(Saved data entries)
++++
-- ==== Sys2Proof/Laws/Results.lean ====
section
/-! SUPPORT. Results and operands: what a command does with an operand it accepts, and what the buffer `A` holds
once the host has moved a result into it (`ReloadsA`). -/

namespace Sys2Proof.Machine

/-- The capacity is at least 8 (R6), so every result but a carrier command's always fits. -/
theorem Inv.nMax_ge {s : State} (h : Inv s) : 8 ≤ s.cfg.nMax := (Cfg.wf_iff.1 h.cfg_wf).1

/-- A stream held in `A` fits the capacity of `R` (R35). -/
theorem Inv.length_le {s : State} (h : Inv s) {x : List Trit} (hx : HoldsA s x) : x.length ≤ s.cfg.nMax := by
  have h1 := h.aLen_le
  rw [hx.length_eq] at h1
  exact h1

/-- A completed trit-sequence result stands in `R` and `R_LEN` (R24). -/
theorem holds_of_completeVec {ts : List Trit} {s t : State} (hI : Inv s) (hl : ts.length ≤ s.cfg.nMax)
    (h : completeVec ts s = .next t) : Holds t.r t.rLen ts := by
  have hw := Cfg.wf_iff.1 hI.cfg_wf
  obtain rfl := Host.Outcome.next.inj h
  refine ⟨?_, fun i hi => cell_writeTrits_lt hi (by rw [hI.r_length]; omega)⟩
  rw [State.report_rLen, State.putVec_rLen, BitVec.toNat_ofNat]
  omega

/-- A result moved into `A` is the operand of the next command. -/
theorem ReloadsA.holdsA {ts : List Trit} {s t s2 : State} (h2 : ReloadsA t s2) (hI : Inv s)
    (hl : ts.length ≤ s.cfg.nMax) (h : completeVec ts s = .next t) : HoldsA s2 ts ∧ s2.cfg = s.cfg := by
  have hh := holds_of_completeVec hI hl h
  refine ⟨⟨by rw [h2.len_eq]; exact hh.length_eq, fun i hi => ?_⟩, ?_⟩
  · rw [h2.cells i (by rw [hh.length_eq]; exact hi)]
    exact hh.cells i hi
  · obtain rfl := Host.Outcome.next.inj h
    exact h2.cfg_eq

/-! ## Each command on an operand it accepts -/

theorem exec_enc4_of_range {s : State} (h0 : 0 ≤ s.valIn.toInt) (h1 : s.valIn.toInt ≤ 80) :
    exec .enc4 s = completeVec (balDigits (s.valIn.toInt - 40)) s := by
  obtain ⟨h, _⟩ | ⟨_, _, h⟩ := withCoreValue_cases s fun v => completeVec (balDigits (v - 40)) s
  · omega
  · exact h

theorem exec_encodeCore_of_range {s : State} (h0 : 0 ≤ s.valIn.toInt) (h1 : s.valIn.toInt ≤ 80) :
    exec .encodeCore s = completeVec (padTrits s.cfg (balDigits (s.valIn.toInt - 40))) s := by
  obtain ⟨h, _⟩ | ⟨_, _, h⟩ :=
    withCoreValue_cases s fun v => completeVec (padTrits s.cfg (balDigits (v - 40))) s
  · omega
  · exact h

variable {s : State} {x y : Trit} {ts p : List Trit}

theorem exec_dec4_of_holds (h : HoldsA s ts) (hl : ts.length = 4) :
    exec .dec4 s = completeVal (balValue ts + 40) s := withUnit_of_holds h hl _

theorem exec_pad_of_holds (h : HoldsA s ts) (hl : ts.length = 4) :
    exec .pad s = completeVec (padTrits s.cfg ts) s := withUnit_of_holds h hl _

theorem exec_frame_of_holds (h : HoldsA s ts) (hl : ts.length = 6) :
    exec .frame s = completeVec (frameTrits s.cfg ts) s := withUnit_of_holds h hl _

theorem exec_unpad_of_holds (h : HoldsA s ([x] ++ ts ++ [y])) (hl : ts.length = 4) :
    exec .unpad s =
      if x ≠ s.cfg.padTrit then .next (s.report false 4 false 0)
      else if y ≠ s.cfg.padTrit then .next (s.report false 4 false 5)
      else completeVec ts s := withTribble_of_holds hl h fun c => completeVec c s

theorem exec_decodeCore_of_holds (h : HoldsA s ([x] ++ ts ++ [y])) (hl : ts.length = 4) :
    exec .decodeCore s =
      if x ≠ s.cfg.padTrit then .next (s.report false 4 false 0)
      else if y ≠ s.cfg.padTrit then .next (s.report false 4 false 5)
      else completeVal (balValue ts + 40) s := withTribble_of_holds hl h fun c => completeVal (balValue c + 40) s

theorem exec_capply_of_holds (ha : HoldsA s ts) (hb : HoldsB s p) (hp : p ≠ []) :
    exec .capply s = completeVec (overlay ts p) s := withCarrier_of_holds ha hb hp _

theorem exec_cremove_of_holds (ha : HoldsA s ts) (hb : HoldsB s p) (hp : p ≠ []) :
    exec .cremove s = completeVec (unoverlay ts p) s := withCarrier_of_holds ha hb hp _

end Sys2Proof.Machine
end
++++
## WORK TO COMPLETE
Nothing in the entries should be skipped. Output them all exactly.

## TASK OUTPUT
-- ==== Sys2Proof/Laws/Results.lean ====
section
/-! SUPPORT. Results and operands: what a command does with an operand it accepts, and what the buffer `A` holds
once the host has moved a result into it (`ReloadsA`). -/

namespace Sys2Proof.Machine

/-- The capacity is at least 8 (R6), so every result but a carrier command's always fits. -/
theorem Inv.nMax_ge {s : State} (h : Inv s) : 8 ≤ s.cfg.nMax := (Cfg.wf_iff.1 h.cfg_wf).1

/-- A stream held in `A` fits the capacity of `R` (R35). -/
theorem Inv.length_le {s : State} (h : Inv s) {x : List Trit} (hx : HoldsA s x) : x.length ≤ s.cfg.nMax := by
  have h1 := h.aLen_le
  rw [hx.length_eq] at h1
  exact h1

/-- A completed trit-sequence result stands in `R` and `R_LEN` (R24). -/
theorem holds_of_completeVec {ts : List Trit} {s t : State} (hI : Inv s) (hl : ts.length ≤ s.cfg.nMax)
    (h : completeVec ts s = .next t) : Holds t.r t.rLen ts := by
  have hw := Cfg.wf_iff.1 hI.cfg_wf
  obtain rfl := Host.Outcome.next.inj h
  refine ⟨?_, fun i hi => cell_writeTrits_lt hi (by rw [hI.r_length]; omega)⟩
  rw [State.report_rLen, State.putVec_rLen, BitVec.toNat_ofNat]
  omega

/-- A result moved into `A` is the operand of the next command. -/
theorem ReloadsA.holdsA {ts : List Trit} {s t s2 : State} (h2 : ReloadsA t s2) (hI : Inv s)
    (hl : ts.length ≤ s.cfg.nMax) (h : completeVec ts s = .next t) : HoldsA s2 ts ∧ s2.cfg = s.cfg := by
  have hh := holds_of_completeVec hI hl h
  refine ⟨⟨by rw [h2.len_eq]; exact hh.length_eq, fun i hi => ?_⟩, ?_⟩
  · rw [h2.cells i (by rw [hh.length_eq]; exact hi)]
    exact hh.cells i hi
  · obtain rfl := Host.Outcome.next.inj h
    exact h2.cfg_eq

/-! ## Each command on an operand it accepts -/

theorem exec_enc4_of_range {s : State} (h0 : 0 ≤ s.valIn.toInt) (h1 : s.valIn.toInt ≤ 80) :
    exec .enc4 s = completeVec (balDigits (s.valIn.toInt - 40)) s := by
  obtain ⟨h, _⟩ | ⟨_, _, h⟩ := withCoreValue_cases s fun v => completeVec (balDigits (v - 40)) s
  · omega
  · exact h

theorem exec_encodeCore_of_range {s : State} (h0 : 0 ≤ s.valIn.toInt) (h1 : s.valIn.toInt ≤ 80) :
    exec .encodeCore s = completeVec (padTrits s.cfg (balDigits (s.valIn.toInt - 40))) s := by
  obtain ⟨h, _⟩ | ⟨_, _, h⟩ :=
    withCoreValue_cases s fun v => completeVec (padTrits s.cfg (balDigits (v - 40))) s
  · omega
  · exact h

variable {s : State} {x y : Trit} {ts p : List Trit}

theorem exec_dec4_of_holds (h : HoldsA s ts) (hl : ts.length = 4) :
    exec .dec4 s = completeVal (balValue ts + 40) s := withUnit_of_holds h hl _

theorem exec_pad_of_holds (h : HoldsA s ts) (hl : ts.length = 4) :
    exec .pad s = completeVec (padTrits s.cfg ts) s := withUnit_of_holds h hl _

theorem exec_frame_of_holds (h : HoldsA s ts) (hl : ts.length = 6) :
    exec .frame s = completeVec (frameTrits s.cfg ts) s := withUnit_of_holds h hl _

theorem exec_unpad_of_holds (h : HoldsA s ([x] ++ ts ++ [y])) (hl : ts.length = 4) :
    exec .unpad s =
      if x ≠ s.cfg.padTrit then .next (s.report false 4 false 0)
      else if y ≠ s.cfg.padTrit then .next (s.report false 4 false 5)
      else completeVec ts s := withTribble_of_holds hl h fun c => completeVec c s

theorem exec_decodeCore_of_holds (h : HoldsA s ([x] ++ ts ++ [y])) (hl : ts.length = 4) :
    exec .decodeCore s =
      if x ≠ s.cfg.padTrit then .next (s.report false 4 false 0)
      else if y ≠ s.cfg.padTrit then .next (s.report false 4 false 5)
      else completeVal (balValue ts + 40) s := withTribble_of_holds hl h fun c => completeVal (balValue c + 40) s

theorem exec_capply_of_holds (ha : HoldsA s ts) (hb : HoldsB s p) (hp : p ≠ []) :
    exec .capply s = completeVec (overlay ts p) s := withCarrier_of_holds ha hb hp _

theorem exec_cremove_of_holds (ha : HoldsA s ts) (hb : HoldsB s p) (hp : p ≠ []) :
    exec .cremove s = completeVec (unoverlay ts p) s := withCarrier_of_holds ha hb hp _

end Sys2Proof.Machine
end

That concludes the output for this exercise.